Why it matters: Knowing the pinout, missing protections and flash points lets you safely re-flash or reject risky units.
Quick Facts
• Price paid by reviewer: US $1.79 per switch [Elektroda, erlipan2001, post #20589266]
• MCU: Tuya TYWE2S (ESP8266); some lots use TR6260 instead [Elektroda, 20589222]
• PSU IC: BP2525 buck-converter, 85–265 VAC input, 4 W max [BP2525 Datasheet]
• Flash-mode pad: GPIO0 test pad on rear—ground while powering [Elektroda, 20578046]
• Missing surge parts: MOV (Varistor) & L-filter removed in v1.1 boards [Elektroda, post #20586823]
1. Which Wi-Fi modules are used in the three smart-switch variants?
All early boards carry the Tuya TYWE2S module (ESP8266, 1 MB flash) [Elektroda, 20578046] Later production lots were spotted with TR6260-based XY-WE2S-A or FL-M61 V2, incompatible with ESP tools [Elektroda, 20589222]
2. How do I enter flash mode on a TYWE2S board?
Solder or clip 3.3 V, GND, RX, TX. 2. Short the rear GPIO0 test-pad to GND. 3. Power the board; release GPIO0 after two seconds. The module now answers at 74880 baud in bootloader mode [Elektroda, 20578046]
3. What are the GPIO pinouts for each hardware revision?
Select Module → Generic(18). For variants A/C set GPIO4 Button1, GPIO5 Relay1, GPIO13 LED1i. For variant B set GPIO4 LED1i, GPIO12 Relay1, GPIO13 Button1. Save & reboot. Tested successfully on TYWE2S v1.0 [Tasmota GPIO Guide, 2024].
5. Which power-supply IC is fitted and what does it do?
The AC-DC section uses BP2525, an integrated non-isolated buck that delivers 3.3 V at up to 120 mA directly from 230 VAC [Elektroda, #20578097; BP2525 Datasheet].
6. Is a board safe when the varistor and L-filter are missing?
It will switch, but surge immunity drops by ≈40 J because the MOV is the primary clamping element. “People use them for years, but it’s bad practice” [Elektroda, p.kaczmarek2, post #20586823] Recommend plugging such units behind a UPS or SPD. Edge-case: a 2 kV surge can destroy the BP2525 instantly without the MOV [IEC61000-4-5 test data].
7. My unit has a TR6260 MCU—can I still flash Tasmota?
Not directly.
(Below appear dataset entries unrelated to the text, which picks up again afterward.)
/-- R65: the abandonment of a tile in the merge queue. -/
theorem State.bmeAbandon_queued {t : TileRef} (hqu : s.bme.quiesce = false) (h : t ∈ s.bme.queue) :
    exec (.bmeAbandon t) s = .next (State.afterFree { s.deliver (.bmeAbandon t) with
      fst := s.fst.setSlots (s.fst.mergeSlots t) .free
      bme := { s.bme with queue := s.bme.queue.filter fun x => decide (x ≠ t) } }) := by
  refine congrArg Host.Outcome.next ?_
  show (s.deliver (.bmeAbandon t)).bmeAbandoned t = _
  unfold State.bmeAbandoned
  rw [if_pos (by exact h)]
  exact if_neg (by rw [show (s.deliver (.bmeAbandon t)).bme = s.bme from rfl, hqu]; nofun)

/-- Settles O51. -/
theorem mergeRuns : Obligations.MergeRuns := by
  intro s t hqu hr nothingWaits aside putBack readable written
  refine ⟨fun rest d x j hs hq hd huniq hj hx hst => ?_, fun h => ?_, fun w d hs hm ht hdest hd hmem => ⟨fun hb hread => ?_,
    fun hb hfree => ?_, fun hb hw => ?_, fun hb hread hwaits hq hcred => ?_⟩, fun w hs hm hw => ?_,
    fun w hs hm ht hwaits hq hmem hb hread hdest => ?_, fun hmem hw => ?_, fun hmem hwaits => ?_, fun w hno hm ht => ?_⟩
  · have hdest := Fst.destOf_of hd huniq
    have htake := State.takeUp_takes (s := s.deliver .mergeTakeUp) hs hq hqu hr hd hdest
    refine ⟨_, s.cru.profile j.profile, rfl, congrArg Host.Outcome.next htake, rfl, ?_, rfl,
      .of_mapTile (Tile.moved_seq .merging) rfl, Prc.tile?_moved hx (by rw [hst]; rfl) rfl⟩
    have hctx : (s.deliver .mergeTakeUp).mergeCtx t = {
        exposures := x.mergeExposures, dest := some d, bias := s.cru.dark.biasSlot, rate := s.cru.dark.rateSlot
        flat := (s.cru.profile j.profile).flatSlot, lClear := (s.cru.profile j.profile).lClear, encoding := j.encoding
        view := j.view, satCode := s.liu.params.satCode, rounding := s.liu.params.roundingMode
        weights := s.liu.weights } := by
      unfold State.mergeCtx
      rw [show (s.deliver .mergeTakeUp).prc.job? t.job = some j from hj,
        show (s.deliver .mergeTakeUp).prc.tile? t = some x from hx,
        show (s.deliver .mergeTakeUp).fst.destOf t = some d from hdest]
      rfl
    rw [hctx]
    rfl
  · exact congrArg Host.Outcome.next (State.takeUp_eq_self (s := s.deliver .mergeTakeUp) h)
  · refine ⟨s.fst.afterBand w, ?_, s.fst.afterBand_eq w, fun i row col hcol => ?_⟩
    · rw [State.bandDone_merging hs hm, State.mergingBandDone_goes hqu hb, State.mergeBandDone_work s hread]
    · refine Fst.pixel_afterBand hmem (by omega) hread (fun e he => ?_) i row col hcol
      rw [hdest] at he
      cases he
      rw [ht, hd]
  · have hno : s.fst.bmeReads false w.ctx.reads = false := by
      obtain ⟨e, he, hfree⟩ := hfree
      unfold Fst.bmeReads
      rw [List.all_eq_false]
      exact ⟨e.slot, List.mem_append_right _ (List.mem_map.2 ⟨e, he, rfl⟩), by simp [Fst.portAllows, hfree, portTable]⟩
    have hkeep : s.fst.afterBand w = s.fst := if_neg (by rw [hno]; nofun)
    rw [State.bandDone_merging hs hm, State.mergingBandDone_goes hqu hb, State.mergeBandDone_unreadable hno, hkeep]
  · exact State.mergeEnd_goesOn hqu hr hs hm hdest hb hw
  · intro acc
    obtain ⟨w', hw'⟩ : ∃ w' : MergeWork, w' = { w with band := w.band + 1, acc := acc } := ⟨_, rfl⟩
    have hwork : (s.mergeBandDone w).2 = w' := by rw [State.mergeBandDone_work s hread, hw', hb]
    have htile : w'.tile = t := by rw [hw']; exact ht
    obtain ⟨v, hv⟩ : ∃ v : State, v = State.merged { s with fst := s.fst.afterBand w } w' d := ⟨_, rfl⟩
    have hfst : v.fst = (s.fst.afterBand w).mergeDone t := by rw [hv, ← htile]; rfl
    have hprc : v.prc = s.prc.merged w' := by rw [hv]; rfl
    have hexec : exec .bandCompletion s = .next { v with
        bme := { s.bme with state := .idle, merge := none, cal := none } } := by
      rw [State.bandDone_merging hs hm, State.mergingBandDone_ends hqu hb, hwork,
        State.mergeDone_eq (by exact hr) (d := d) (by rw [hw']; exact hdest), ← hv,
        State.tryStripe_of_credits (by rw [hv]; exact hcred),
        State.grantWait_eq_self (by rw [hfst]; simpa using hwaits.2),
        State.bmeIdle_of_idle (by rw [hv]; exact hq) (by rw [hv]; exact hwaits.1), hv]
      rfl
    refine ⟨_, hexec, ?_, fun i => ?_, fun i row col hcol => ?_, ?_, fun k x hj hx hst => ?_, fun hj => ?_⟩
    · have hfst' : v.fst = { s.fst with slots := v.fst.slots, planes := v.fst.planes } := by
        rw [hfst, Fst.mergeDone_eq, Fst.afterBand_eq]
      have hprc' : v.prc = { s.prc with jobs := v.prc.jobs } := by rw [hprc, Prc.merged_keeps]
      have hsou : v.sou = { s.sou with queue := s.sou.queue ++ [⟨t, d⟩] } := by rw [hv, ← htile]; rfl
      dsimp only
      rw [← hfst', ← hprc', ← hsou, hv]
      rfl
    · show v.fst.slot i = _
      rw [hfst, Fst.slot_mergeDone]
      unfold Fst.slot
      rw [(s.fst.afterBand_frame w).2.2]
    · show v.fst.pixel i row col = _
      rw [Fst.pixel_congr (g := s.fst.afterBand w) (by rw [hfst]; simp)]
      refine Fst.pixel_afterBand hmem (by omega) hread (fun e he => ?_) i row col hcol
      rw [hdest] at he
      cases he
      rw [ht, hd]
    · show v.prc.otherRecords s.prc t
      rw [hprc, ← htile]
      exact s.prc.merged_otherRecords w'
    · show v.prc.tile? t = _
      rw [hprc, ← htile, Prc.merged_tile? (by rw [htile]; exact hj) (by rw [htile]; exact hx)]
      refine congrArg some (if_congr k.state.finished_iff rfl ?_)
      rw [show w'.acc = acc by rw [hw']]
      obtain h | h := hst <;> simp [Tile.moved, Tile.reported, h, TileState.ended]
    · show v.prc = s.prc
      rw [hprc]
      exact Prc.merged_unknown (by rw [htile]; exact hj)
  · exact State.abandonedEnd_goesOn hqu hs hm hw
  · refine ⟨(s.fst.afterBand w).setSlots ((s.fst.afterBand w).mergeSlots t) .free, ?_, ?_, fun i => ?_,
      fun i row col hcol => ?_⟩
    · rw [State.bandDone_abandoning hs hm, State.abandoningBandDone_eq hqu,
        State.freeSlots_of_idle (by simpa using hwaits.2) (by exact hwaits.1), State.takeUp_eq_self (.inr (by exact hq)),
        State.cruTest_eq_self (by exact hwaits.1), ht]
    · rw [Fst.setSlots_eq, Fst.afterBand_eq]
    · rw [Fst.slot_mergeSlots]
      unfold Fst.slot
      rw [(s.fst.afterBand_frame w).2.2]
    · rw [Fst.pixel_congr (g := s.fst.afterBand w) (by simp)]
      exact Fst.pixel_afterBand hmem hb hread (fun d he => by rw [ht]; exact hdest d he) i row col hcol
  · refine State.goesOn_of_afterFree (State.bmeAbandon_queued hqu hmem) ?_ (by simp) (by simp) rfl hw
    refine (State.bmeAbandon_queued (s := s.unwaited) hqu hmem).trans (congrArg Host.Outcome.next ?_)
    rw [State.afterFree_of_idle (by simp [State.unwaited]) (fun h => by cases h)]
    dsimp only
    rw [show s.unwaited.fst = s.fst.unwaited from rfl, Fst.setSlots_unwaited]
    rfl
  · refine ⟨s.fst.setSlots (s.fst.mergeSlots t) .free, ?_, s.fst.setSlots_eq _ _, s.fst.slot_mergeSlots t⟩
    rw [State.bmeAbandon_queued hqu hmem, State.afterFree_of_idle (by simpa using hwaits.2) (by exact hwaits.1)]
    rfl
  · refine congrArg Host.Outcome.next ?_
    show (s.deliver (.bmeAbandon t)).bmeAbandoned t = _
    unfold State.bmeAbandoned
    rw [if_neg (by exact hno), show (s.deliver (.bmeAbandon t)).bme.merge = some w from hm]
    exact if_pos ht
TR6260 lacks an open ESP-style ROM loader. Community tools (OpenTR6260) now allow backup and limited custom firmware, but Tasmota is not yet ported [Elektroda, divadiow, post #21400367]
8. Can I swap TR6260 for an ESP-02S module?
Yes; both share a 2 × 8 pad footprint. Desolder TR6260, drop in ESP-02S, route EN/GPIO0, then flash normally. Part cost ≈ US $4 [Elektroda, 20589262]
9. What exactly is a varistor and where does it sit?
A varistor is a voltage-dependent resistor that clamps mains spikes above its 470–780 V knee. In these boards it sits across the AC line, labelled RV1, right after the fuse/series resistor [Elektroda #20586824].
10. The module boots but keeps resetting—why?
Serial logs show boot-count increments and Wi-Fi auth failures, indicating it reboots after six failed joins [Elektroda, divadiow, post #21402580] Erase flash or long-press the button six times to enter pairing and stop the loop.
11. How do I back up TR6260 firmware now that tools exist?
Wire 3.3 V, GND, RX, TX, and pull BT0 low. 2. Use OpenTR6260-flash.py –r dump.bin. 3. Verify SHA-256 matches loader output [Elektroda, morgan_flint, post #21403163]
12. What’s the typical standby power of these switches?
Measurements on a TYWE2S unit show 0.42 W idle at 230 VAC, 35 % lower than Sonoff Basic R2 (0.65 W) [HomeLab Meter, 2023].